(Stored data)

/-- STUCK_GROUP_TIMEOUT (15 R390): after 65,536 cycles the context is killed with cause 0x30, ORIGIN 3. -/
def execStuckGroupTimeout (group : Nat) (s : State) : Res :=
  match kget s.groups group with
  | none => .next s
  | some g =>
    match s.stuckMask g with
    | some mask =>
      if s.stuckLong g && s.seamStuck group then
        .next ((s.recordGroup group (TrapInfo.sched cKilled mask 0) 1).killGrid (gkGrid group) statusStuck)
      else .next s
    | none => .next s

end Sys2Proof.Machine
end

Problem requirements = All the records, as written, must be given again.

Expected answer =
/-- STUCK_GROUP_TIMEOUT (15 R390): after 65,536 cycles the context is killed with cause 0x30, ORIGIN 3. -/
def execStuckGroupTimeout (group : Nat) (s : State) : Res :=
  match kget s.groups group with
  | none => .next s
  | some g =>
    match s.stuckMask g with
    | some mask =>
      if s.stuckLong g && s.seamStuck group then
        .next ((s.recordGroup group (TrapInfo.sched cKilled mask 0) 1).killGrid (gkGrid group) statusStuck)
      else .next s
    | none => .next s

end Sys2Proof.Machine
end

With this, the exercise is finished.